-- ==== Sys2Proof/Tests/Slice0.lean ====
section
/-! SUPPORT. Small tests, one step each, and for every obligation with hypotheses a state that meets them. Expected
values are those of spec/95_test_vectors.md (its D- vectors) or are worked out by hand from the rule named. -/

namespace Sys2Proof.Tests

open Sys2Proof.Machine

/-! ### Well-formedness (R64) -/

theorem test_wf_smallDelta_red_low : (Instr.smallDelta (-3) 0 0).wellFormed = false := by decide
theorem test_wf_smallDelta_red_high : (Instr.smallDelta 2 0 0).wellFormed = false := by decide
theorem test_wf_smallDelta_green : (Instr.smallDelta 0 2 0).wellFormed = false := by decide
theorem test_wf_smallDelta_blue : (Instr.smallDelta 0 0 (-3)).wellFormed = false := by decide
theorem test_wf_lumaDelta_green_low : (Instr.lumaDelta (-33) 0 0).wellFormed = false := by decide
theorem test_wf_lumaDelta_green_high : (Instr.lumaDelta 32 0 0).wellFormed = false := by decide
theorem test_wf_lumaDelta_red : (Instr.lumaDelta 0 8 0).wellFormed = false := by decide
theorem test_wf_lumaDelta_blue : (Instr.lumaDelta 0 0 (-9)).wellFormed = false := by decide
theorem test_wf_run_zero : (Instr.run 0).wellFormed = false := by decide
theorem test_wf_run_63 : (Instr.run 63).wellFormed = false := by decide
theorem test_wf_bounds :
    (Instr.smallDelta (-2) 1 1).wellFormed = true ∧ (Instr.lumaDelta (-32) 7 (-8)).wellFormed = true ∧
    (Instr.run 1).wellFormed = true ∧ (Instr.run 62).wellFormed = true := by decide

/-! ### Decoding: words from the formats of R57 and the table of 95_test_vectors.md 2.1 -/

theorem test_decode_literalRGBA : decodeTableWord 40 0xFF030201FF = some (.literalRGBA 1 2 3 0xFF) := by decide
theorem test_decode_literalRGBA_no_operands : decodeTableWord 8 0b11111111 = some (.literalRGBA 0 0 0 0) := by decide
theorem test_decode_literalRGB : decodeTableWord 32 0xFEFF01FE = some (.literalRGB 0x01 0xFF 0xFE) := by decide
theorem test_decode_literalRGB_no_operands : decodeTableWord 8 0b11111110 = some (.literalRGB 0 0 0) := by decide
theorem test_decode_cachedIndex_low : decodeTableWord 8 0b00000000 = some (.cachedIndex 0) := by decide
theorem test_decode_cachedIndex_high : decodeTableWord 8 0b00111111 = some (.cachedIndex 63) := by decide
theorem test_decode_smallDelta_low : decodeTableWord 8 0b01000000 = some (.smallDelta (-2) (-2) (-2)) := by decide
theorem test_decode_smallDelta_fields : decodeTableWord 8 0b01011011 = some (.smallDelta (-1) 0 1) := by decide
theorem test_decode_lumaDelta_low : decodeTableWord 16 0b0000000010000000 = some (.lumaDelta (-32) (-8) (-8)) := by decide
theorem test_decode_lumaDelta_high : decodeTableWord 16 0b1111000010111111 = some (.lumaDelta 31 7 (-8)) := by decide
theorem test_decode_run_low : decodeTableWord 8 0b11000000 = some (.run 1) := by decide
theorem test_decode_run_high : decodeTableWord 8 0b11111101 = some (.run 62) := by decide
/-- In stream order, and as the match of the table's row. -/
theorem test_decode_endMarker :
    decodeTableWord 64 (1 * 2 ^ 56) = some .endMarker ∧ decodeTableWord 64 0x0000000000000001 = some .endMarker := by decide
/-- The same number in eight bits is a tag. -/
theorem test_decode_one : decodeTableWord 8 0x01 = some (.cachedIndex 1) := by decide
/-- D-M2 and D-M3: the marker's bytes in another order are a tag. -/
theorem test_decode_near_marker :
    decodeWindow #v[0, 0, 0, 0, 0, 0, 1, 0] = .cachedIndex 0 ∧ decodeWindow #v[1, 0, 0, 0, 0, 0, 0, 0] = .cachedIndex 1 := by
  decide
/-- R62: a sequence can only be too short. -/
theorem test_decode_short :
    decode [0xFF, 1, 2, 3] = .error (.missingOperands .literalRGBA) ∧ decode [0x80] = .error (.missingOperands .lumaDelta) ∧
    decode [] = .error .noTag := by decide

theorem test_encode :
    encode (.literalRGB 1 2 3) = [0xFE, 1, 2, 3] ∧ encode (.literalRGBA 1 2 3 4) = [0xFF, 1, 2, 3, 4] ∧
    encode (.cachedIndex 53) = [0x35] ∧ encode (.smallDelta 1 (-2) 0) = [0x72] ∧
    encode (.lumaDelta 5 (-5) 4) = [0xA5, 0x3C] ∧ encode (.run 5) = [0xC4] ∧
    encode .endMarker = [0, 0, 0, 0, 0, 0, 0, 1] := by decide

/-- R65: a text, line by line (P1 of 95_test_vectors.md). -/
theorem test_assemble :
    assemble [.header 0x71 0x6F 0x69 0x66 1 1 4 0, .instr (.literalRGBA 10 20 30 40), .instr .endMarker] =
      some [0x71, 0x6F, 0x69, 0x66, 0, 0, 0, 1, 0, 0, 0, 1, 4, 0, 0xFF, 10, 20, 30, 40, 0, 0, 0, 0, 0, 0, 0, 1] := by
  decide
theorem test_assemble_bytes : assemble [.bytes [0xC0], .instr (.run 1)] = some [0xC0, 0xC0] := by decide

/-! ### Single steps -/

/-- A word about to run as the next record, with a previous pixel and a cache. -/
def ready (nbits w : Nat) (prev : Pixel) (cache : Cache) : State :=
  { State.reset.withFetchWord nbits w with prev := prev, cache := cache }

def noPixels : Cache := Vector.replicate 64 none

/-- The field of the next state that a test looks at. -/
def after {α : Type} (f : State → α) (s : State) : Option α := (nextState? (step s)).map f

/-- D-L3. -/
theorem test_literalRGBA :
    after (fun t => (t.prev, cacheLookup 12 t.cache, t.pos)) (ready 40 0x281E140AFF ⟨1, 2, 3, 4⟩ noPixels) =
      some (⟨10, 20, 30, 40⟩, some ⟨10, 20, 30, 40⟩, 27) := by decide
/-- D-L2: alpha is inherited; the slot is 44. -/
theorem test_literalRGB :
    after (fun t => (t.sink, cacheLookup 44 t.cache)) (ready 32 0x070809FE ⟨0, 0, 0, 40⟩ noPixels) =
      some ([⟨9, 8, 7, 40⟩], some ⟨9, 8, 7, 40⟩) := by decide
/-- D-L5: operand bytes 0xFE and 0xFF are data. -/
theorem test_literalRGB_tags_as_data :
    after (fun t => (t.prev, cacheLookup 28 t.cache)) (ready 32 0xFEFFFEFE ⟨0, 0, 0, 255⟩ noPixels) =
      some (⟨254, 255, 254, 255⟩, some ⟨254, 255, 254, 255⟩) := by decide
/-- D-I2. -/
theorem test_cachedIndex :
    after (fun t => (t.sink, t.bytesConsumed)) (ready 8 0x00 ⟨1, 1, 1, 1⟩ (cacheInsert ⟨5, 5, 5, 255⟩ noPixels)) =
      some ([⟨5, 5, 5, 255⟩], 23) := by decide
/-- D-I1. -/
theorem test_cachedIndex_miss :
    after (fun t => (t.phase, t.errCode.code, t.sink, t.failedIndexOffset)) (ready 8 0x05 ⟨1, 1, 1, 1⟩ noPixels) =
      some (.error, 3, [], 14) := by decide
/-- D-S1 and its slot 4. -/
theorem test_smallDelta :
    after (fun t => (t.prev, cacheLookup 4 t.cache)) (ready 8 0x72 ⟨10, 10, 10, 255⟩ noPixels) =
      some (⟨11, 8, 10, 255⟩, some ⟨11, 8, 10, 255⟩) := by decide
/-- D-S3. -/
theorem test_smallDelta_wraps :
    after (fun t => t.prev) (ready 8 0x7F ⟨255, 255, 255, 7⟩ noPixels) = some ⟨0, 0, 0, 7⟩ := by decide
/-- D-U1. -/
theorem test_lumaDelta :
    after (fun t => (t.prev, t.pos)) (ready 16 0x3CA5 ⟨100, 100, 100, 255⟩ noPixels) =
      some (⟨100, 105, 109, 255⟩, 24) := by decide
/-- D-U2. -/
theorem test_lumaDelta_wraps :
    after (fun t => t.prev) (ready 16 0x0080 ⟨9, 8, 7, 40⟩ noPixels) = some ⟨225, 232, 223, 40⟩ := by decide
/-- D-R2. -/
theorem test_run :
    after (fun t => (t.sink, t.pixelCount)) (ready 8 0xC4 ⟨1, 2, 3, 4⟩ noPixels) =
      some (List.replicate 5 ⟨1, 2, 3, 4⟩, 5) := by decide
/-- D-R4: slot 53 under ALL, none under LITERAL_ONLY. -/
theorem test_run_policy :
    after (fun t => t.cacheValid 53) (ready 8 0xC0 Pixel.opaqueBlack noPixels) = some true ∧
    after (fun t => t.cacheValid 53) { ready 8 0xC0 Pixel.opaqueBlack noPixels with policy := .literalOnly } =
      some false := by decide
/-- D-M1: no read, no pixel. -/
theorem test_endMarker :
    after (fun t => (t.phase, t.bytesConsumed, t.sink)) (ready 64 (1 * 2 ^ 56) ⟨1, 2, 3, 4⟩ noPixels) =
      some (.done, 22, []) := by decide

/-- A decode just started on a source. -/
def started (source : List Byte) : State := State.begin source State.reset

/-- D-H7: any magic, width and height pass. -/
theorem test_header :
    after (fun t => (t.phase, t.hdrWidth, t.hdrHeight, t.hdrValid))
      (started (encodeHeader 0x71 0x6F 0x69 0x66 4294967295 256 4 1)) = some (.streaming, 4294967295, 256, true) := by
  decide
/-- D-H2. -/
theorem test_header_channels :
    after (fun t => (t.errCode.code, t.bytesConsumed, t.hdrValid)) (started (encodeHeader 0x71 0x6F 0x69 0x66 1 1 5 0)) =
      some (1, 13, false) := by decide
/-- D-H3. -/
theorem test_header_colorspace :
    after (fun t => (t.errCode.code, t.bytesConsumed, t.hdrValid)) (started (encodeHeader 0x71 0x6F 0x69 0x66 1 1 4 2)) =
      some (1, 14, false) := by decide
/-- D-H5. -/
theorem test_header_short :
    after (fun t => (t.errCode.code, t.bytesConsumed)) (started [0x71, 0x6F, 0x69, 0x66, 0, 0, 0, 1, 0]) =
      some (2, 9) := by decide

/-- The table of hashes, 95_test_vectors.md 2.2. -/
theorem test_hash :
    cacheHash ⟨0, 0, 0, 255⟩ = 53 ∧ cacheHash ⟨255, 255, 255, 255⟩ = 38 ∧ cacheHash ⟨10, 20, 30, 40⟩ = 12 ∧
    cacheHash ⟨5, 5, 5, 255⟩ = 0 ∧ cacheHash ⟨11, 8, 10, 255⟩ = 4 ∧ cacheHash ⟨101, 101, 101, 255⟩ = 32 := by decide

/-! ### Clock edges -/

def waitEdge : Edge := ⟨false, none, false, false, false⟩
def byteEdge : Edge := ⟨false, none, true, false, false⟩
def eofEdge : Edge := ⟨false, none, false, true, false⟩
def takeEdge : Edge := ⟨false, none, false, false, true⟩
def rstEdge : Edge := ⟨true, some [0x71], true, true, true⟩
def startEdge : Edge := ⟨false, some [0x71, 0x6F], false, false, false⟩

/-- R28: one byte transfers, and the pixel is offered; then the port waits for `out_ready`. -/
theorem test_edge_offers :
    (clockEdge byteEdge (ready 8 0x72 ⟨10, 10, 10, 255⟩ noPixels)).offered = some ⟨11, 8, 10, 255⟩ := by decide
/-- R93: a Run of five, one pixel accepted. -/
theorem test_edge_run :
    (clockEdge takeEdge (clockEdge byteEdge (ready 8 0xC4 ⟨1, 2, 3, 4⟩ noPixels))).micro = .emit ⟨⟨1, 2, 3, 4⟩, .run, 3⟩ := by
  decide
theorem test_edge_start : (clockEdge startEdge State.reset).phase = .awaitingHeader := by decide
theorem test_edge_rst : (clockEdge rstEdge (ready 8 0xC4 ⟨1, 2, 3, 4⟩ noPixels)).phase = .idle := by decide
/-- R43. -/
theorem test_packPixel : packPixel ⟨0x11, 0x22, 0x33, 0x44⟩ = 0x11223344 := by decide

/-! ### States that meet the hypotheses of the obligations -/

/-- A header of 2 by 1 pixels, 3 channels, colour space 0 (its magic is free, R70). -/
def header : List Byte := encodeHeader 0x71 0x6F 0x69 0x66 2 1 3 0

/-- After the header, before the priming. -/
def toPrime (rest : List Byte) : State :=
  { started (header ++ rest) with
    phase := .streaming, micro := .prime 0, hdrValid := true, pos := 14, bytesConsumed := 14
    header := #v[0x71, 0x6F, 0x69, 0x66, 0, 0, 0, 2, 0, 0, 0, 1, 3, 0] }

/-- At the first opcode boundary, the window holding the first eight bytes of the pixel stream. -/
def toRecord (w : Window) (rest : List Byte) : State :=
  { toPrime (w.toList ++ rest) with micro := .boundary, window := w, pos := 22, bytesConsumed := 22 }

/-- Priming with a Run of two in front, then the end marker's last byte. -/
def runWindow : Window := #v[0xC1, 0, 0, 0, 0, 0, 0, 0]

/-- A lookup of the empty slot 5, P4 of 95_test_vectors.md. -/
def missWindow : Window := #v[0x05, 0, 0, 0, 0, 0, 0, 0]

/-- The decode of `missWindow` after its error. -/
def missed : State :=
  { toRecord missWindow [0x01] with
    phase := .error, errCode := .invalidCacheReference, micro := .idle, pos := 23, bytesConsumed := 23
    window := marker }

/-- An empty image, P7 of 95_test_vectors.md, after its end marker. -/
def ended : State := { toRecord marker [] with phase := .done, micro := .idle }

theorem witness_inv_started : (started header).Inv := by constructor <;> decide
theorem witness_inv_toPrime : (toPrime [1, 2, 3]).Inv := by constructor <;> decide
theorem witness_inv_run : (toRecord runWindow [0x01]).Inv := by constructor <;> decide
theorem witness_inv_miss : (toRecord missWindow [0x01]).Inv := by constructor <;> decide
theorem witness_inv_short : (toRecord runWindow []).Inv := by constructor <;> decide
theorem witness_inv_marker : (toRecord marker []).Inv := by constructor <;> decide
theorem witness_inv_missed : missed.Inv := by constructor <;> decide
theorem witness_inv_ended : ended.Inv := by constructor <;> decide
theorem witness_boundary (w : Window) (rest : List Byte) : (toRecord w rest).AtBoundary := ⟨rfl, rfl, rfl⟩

TASK INSTRUCTIONS: Among the lines of the data above, find those with the word "cacheValid" and show them.

TASK RESPONSE:
    after (fun t => t.cacheValid 53) (ready 8 0xC0 Pixel.opaqueBlack noPixels) = some true ∧
    after (fun t => t.cacheValid 53) { ready 8 0xC0 Pixel.opaqueBlack noPixels with policy := .literalOnly } =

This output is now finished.